Problem statement ::
The complete listing should be copied out exactly.

Material provided ::
════════════════

-- ==== Sys2Proof/Machine/Dispatch.lean ====
section
/-! DEFINITION. The meaning of every row of the opcode table: one call for each constructor of Instr. -/

namespace Sys2Proof.Machine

════════════════

Answer to the problem ::
-- ==== Sys2Proof/Machine/Dispatch.lean ====
section
/-! DEFINITION. The meaning of every row of the opcode table: one call for each constructor of Instr. -/

namespace Sys2Proof.Machine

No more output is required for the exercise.